Hemodynamic and metabolic correspondence of resting-state voxel-based physiological metrics in healthy adults
Shengwen Deng,
Crystal G. Franklin,
Michael O'Boyle,
Wei Zhang,
Betty L. Heyl,
Paul A. Jerabek,
Hanzhang Lu,
Peter T. Fox
Affiliations
Shengwen Deng
Research Imaging Institute, University of Texas Health Science Center at San Antonio, 7703 Floyd Curl Drive, San Antonio, TX 78229, USA; Department of Radiology, University Hospitals Cleveland Medical Center, Cleveland, OH, USA
Crystal G. Franklin
Research Imaging Institute, University of Texas Health Science Center at San Antonio, 7703 Floyd Curl Drive, San Antonio, TX 78229, USA
Michael O'Boyle
Research Imaging Institute, University of Texas Health Science Center at San Antonio, 7703 Floyd Curl Drive, San Antonio, TX 78229, USA
Wei Zhang
Research Imaging Institute, University of Texas Health Science Center at San Antonio, 7703 Floyd Curl Drive, San Antonio, TX 78229, USA
Betty L. Heyl
Research Imaging Institute, University of Texas Health Science Center at San Antonio, 7703 Floyd Curl Drive, San Antonio, TX 78229, USA
Paul A. Jerabek
Research Imaging Institute, University of Texas Health Science Center at San Antonio, 7703 Floyd Curl Drive, San Antonio, TX 78229, USA
Hanzhang Lu
The Russell H. Morgan Department of Radiology & Radiological Science, Johns Hopkins University School of Medicine, Baltimore, MD, USA; Department of Biomedical Engineering, Johns Hopkins University School of Medicine, Baltimore, MD, USA; F.M. Kirby Research Center for Functional Brain Imaging, Kennedy Krieger Research Institute, Baltimore, MD, USA
Peter T. Fox
Research Imaging Institute, University of Texas Health Science Center at San Antonio, 7703 Floyd Curl Drive, San Antonio, TX 78229, USA; Glenn Biggs Institute for Alzheimer's & Neurodegenerative Disorders, University of Texas Health Science Center at San Antonio, San Antonio, TX, USA; Department of Radiology, University of Texas Health Science Center at San Antonio, San Antonio, TX, USA; South Texas Veterans Health Care System, San Antonio, TX, USA; Corresponding author at: Research Imaging Institute, University of Texas Health Science Center at San Antonio, 7703 Floyd Curl Drive, San Antonio, TX 78229, USA.
Voxel-based physiological (VBP) variables derived from blood oxygen level dependent (BOLD) fMRI time-course variations include: amplitude of low frequency fluctuations (ALFF), fractional amplitude of low frequency fluctuations (fALFF) and regional homogeneity (ReHo).
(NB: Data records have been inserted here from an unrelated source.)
/-- Every span whose decision is due is judged, oldest first. -/
def State.camSpans (s : State) (d t : Nat) : Nat → State
  | 0 => s
  | n + 1 =>
    match (s.dom d).spans with
    | y :: _ => if y.due ≤ t then (s.camSpan d t y).camSpans d t n else s
    | [] => s

/-! ### The slot (R24, R64, R65) -/

/-- The core cycle at `t` is the domain's slot (Table 1.2). -/
def domSlotAt (d t : Nat) : Bool := t % 16 == 4 * d

/-- The snapshot of the state in force at `t` (R91): the angle to a whole au, its inexact case open (log entry 21). -/
def State.snapAt (s : State) (d t : Nat) : Snap × State :=
  let p := (s.dom d).vis t
  let c := cycLen p.cyc360
  let base := if p.st = 4 then 0 else t - p.tk
  let raw := if p.st = 4 then (p.theta / 16, decide (p.theta % 16 = 0))
    else if p.fence ≤ travelFloor p.om p.a base then ((p.theta + p.fence) / 16, decide ((p.theta + p.fence) % 16 = 0))
    else travelAu p.om p.a p.theta base
  let up := if raw.2 then 0 else (Config.angleUp s.free).toNat
  let cyc := if p.st = 2 ∨ p.st = 3 then (p.at t).1 else p.cyc
  ({ st := p.st, angle := if p.hasAngle then (raw.1 + up) % (c / 16) else 0, om := p.om, al := p.al, time := t, cyc := cyc,
     entry := p.entry, tk := p.tk },
   if raw.2 then s else { s with free := s.free + 1 })

/-- A pending TAKE captures the state in force at the start of the slot (R91). -/
def State.takeSnap (s : State) (d : Nat) : State :=
  if (s.dom d).take then
    let r := s.snapAt d s.time
    r.2.setDom d { r.2.dom d with snap := r.1, take := false }
  else s

/-- Row 1 of Table 3.2, asked for before this slot (R64, R93). -/
def State.row1 (s : State) (d : Nat) : State :=
  match (s.dom d).row1 with
  | some c =>
    let st := (s.dom d).cur.st
    let s := s.domTo d s.time 0 (some c) (st = 2 || st = 3) false
    s.setDom d { s.dom d with row1 := none }
  | none => s

/-- The edges presented since the slot before are taken: a reverse indication alone, else all by their timestamps (R65, R81). -/
def State.takeEdges (s : State) (d : Nat) : State :=
  let t := s.time
  let x := s.dom d
  let now := x.inbox.filter (fun e => e.pres ≤ t)
  let s := s.setDom d { x with inbox := x.inbox.filter (fun e => t < e.pres) }
  if now.any (fun e => 2 ≤ e.dir) then s.domReverse d t
  else (sortBy (fun e => 2 * e.ts + (if e.role = 1 then 1 else 0)) now).foldl
    (fun s e => if e.role = 1 then s.crankEdge d t e else s.camEdge d e) s

/-- The slot of a domain fed by its wheel inputs. An edge of the slot in which SYNC_RESET or another trigger of row 1 acts is taken after
it, as R93 says of a crank edge, a reverse one too (log entry 15). -/
def State.wheelSlot (s : State) (d : Nat) : State :=
  let s := ((s.takeSnap d).lrnApply d).row1 d
  if s.domEn d then s.takeEdges d else s

/-! ### The deadline commands -/

/-- An edge the next slot would take comes before a deadline. -/
def State.edgeBefore (s : State) (d dl : Nat) : Bool :=
  (s.dom d).inbox.any (fun e => e.role == 1 && decide (e.pres ≤ s.time) && decide (e.ts < dl))

/-- MISSED_TOOTH: the first slot at or after t_MT plus the crank filter time (R76). -/
def State.missedTooth (s : State) (d : Nat) : State :=
  match s.missAt d with
  | some m =>
    let stall := match s.stallAt d with | some a => decide (a ≤ m) | none => false
    if domSlotAt d s.time && s.domEn d && !s.domRing d && decide (m + s.crankFilt d ≤ s.time) && !stall && !s.edgeBefore d m then
      s.domMissed d s.time
    else s
  | none => s

/-- STALL: the first slot at or after the stall deadline plus the crank filter time (R80). -/
def State.stallCmd (s : State) (d : Nat) : State :=
  match s.stallAt d with
  | some a =>
    let miss := match s.missAt d with | some m => decide (m < a) | none => false
    if domSlotAt d s.time && s.domEn d && !s.domRing d && decide (a + s.crankFilt d ≤ s.time) && !miss && !s.edgeBefore d a then
      s.domStall d s.time a
    else s
  | none => s

/-- CAM_SPAN_DECISION: the spans due in this slot are judged (R71, R72). -/
def State.camDecide (s : State) (d : Nat) : State :=
  if domSlotAt d s.time && s.domEn d && !s.domRing d then s.camSpans d s.time (s.dom d).spans.length else s

/-! ### Registers -/

/-- A write of ADOM_CFG (R90): SRC stays while EN reads 1; clearing EN asks for row 1; setting it clears the counters. -/
def State.adomCfgWrite (s : State) (d : Nat) (v : Word) : State :=
  let a := rADOM_CFG d
  let old := s.reg a
  let en := bit old 31
  let keep := en && (bit v 29 != bit old 29)
  let s := if keep then s.setRb (rADOM_STAT d) 25 true else s
  let nv := setBit (v &&& 0xBFE0FFFF) 30 (bit old 30)
  let s := s.setReg a (if keep then setBit nv 29 (bit old 29) else nv)
  if en && !bit v 31 then s.setDom d { s.dom d with row1 := some 1, inbox := [] }
  else if !en && bit v 31 then
    ((s.setReg (rADOM_CNT_SYNC d) 0).setReg (rADOM_CNT_TOOTH d) 0).setDom d
      { s.dom d with rxQ := [], rxLost := none, rxSeq := none, rxTime := s.time }
  else s

/-- TAKE: a write of 1 to ADOM_SNAP.TAKE (R91). -/
def State.takeCmd (s : State) (d : Nat) : State := s.setDom d { s.dom d with take := true }

/-- A write of ADOM_LOG closes the open record when it clears EN (R87). -/
def State.adomLogWrite (s : State) (d : Nat) (v : Word) : State :=
  let s := if s.rb (rADOM_LOG d) 31 && !bit v 31 then s.logClose d else s
  s.setReg (rADOM_LOG d) (v &&& 0xE70FFFFF)

/-- The computed fields of ADOM_STAT (Table 3.15) at the present TIME. -/
def State.adomStat (s : State) (d : Nat) : Word × Word :=
  let x := s.dom d
  let p := x.vis s.time
  (0xFDFFFFFF, word [(31, 29, p.st), (28, 28, x.tableValid.toNat), (26, 26, x.suspect.toNat), (24, 24, x.sinceIns.isSome.toNat),
    (23, 16, min x.fwdCnt 255), (15, 15, x.ambig.toNat), (14, 11, x.lastCause), (9, 0, p.entry)])

/-- The snapshot registers (Table 3.16), by offset from ADOM_SNAP. -/
def Snap.word (x : Snap) (k : Nat) : Word :=
  match k with
  | 1 => Sys2Proof.Machine.word [(31, 29, x.st), (19, 0, x.angle)]
  | 2 => BitVec.ofNat 32 x.om
  | 3 => BitVec.ofNat 32 (unsgn 32 x.al)
  | 4 => BitVec.ofNat 32 x.time
  | 5 => BitVec.ofNat 32 (x.time / 2 ^ 32)
  | 6 => BitVec.ofNat 32 x.cyc
  | _ => 0

def execAdomCfgWrite (d : Fin 4) (v : Word) (s : State) : Host.Outcome State Fault Refusal := execute (fun s => s.adomCfgWrite d v) s
def execTake (d : Fin 4) (s : State) : Host.Outcome State Fault Refusal := execute (fun s => s.takeCmd d) s

end Sys2Proof.Machine
end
Although these BOLD-derived variables can detect between-group (e.g. disease vs control) spatial pattern differences, physiological interpretations are not well established. The primary objective of this study was to quantify spatial correspondences between BOLD VBP variables and PET measurements of cerebral metabolic rate and hemodynamics, being well-validated physiological standards. To this end, quantitative, whole-brain PET images of metabolic rate of glucose (MRGlu; 18FDG) and oxygen (MRO2; 15OO), blood flow (BF; H215O) and blood volume (BV; C15O) were obtained in 16 healthy controls. In the same subjects, BOLD time-courses were obtained for computation of ALFF, fALFF and ReHo images. PET variables were compared pair-wise with BOLD variables. In group-averaged, across-region analyses, ALFF corresponded significantly only with BV (R = 0.64; p < 0.0001). fALFF corresponded most strongly with MRGlu (R = 0.79; p < 0.0001), but also significantly (p < 0.0001) with MRO2 (R = 0.68), BF (R = 0.68) and BV (R=0.68). ReHo performed similarly to fALFF, with significant strong correspondence (p < 0.0001) with MRGlu (R = 0.78), MRO2 (R = 0.54), and, but less strongly with BF (R = 0.50) and BV (R=0.50). Mutual information analyses further clarified these physiological interpretations. When conditioned by BV, ALFF retained no significant MRGlu, MRO2 or BF information. When conditioned by MRGlu, fALFF and ReHo retained no significant MRO2, BF or BV information. Of concern, however, the strength of PET-BOLD correspondences varied markedly by brain region, which calls for future investigation on physiological interpretations at a regional and per-subject basis.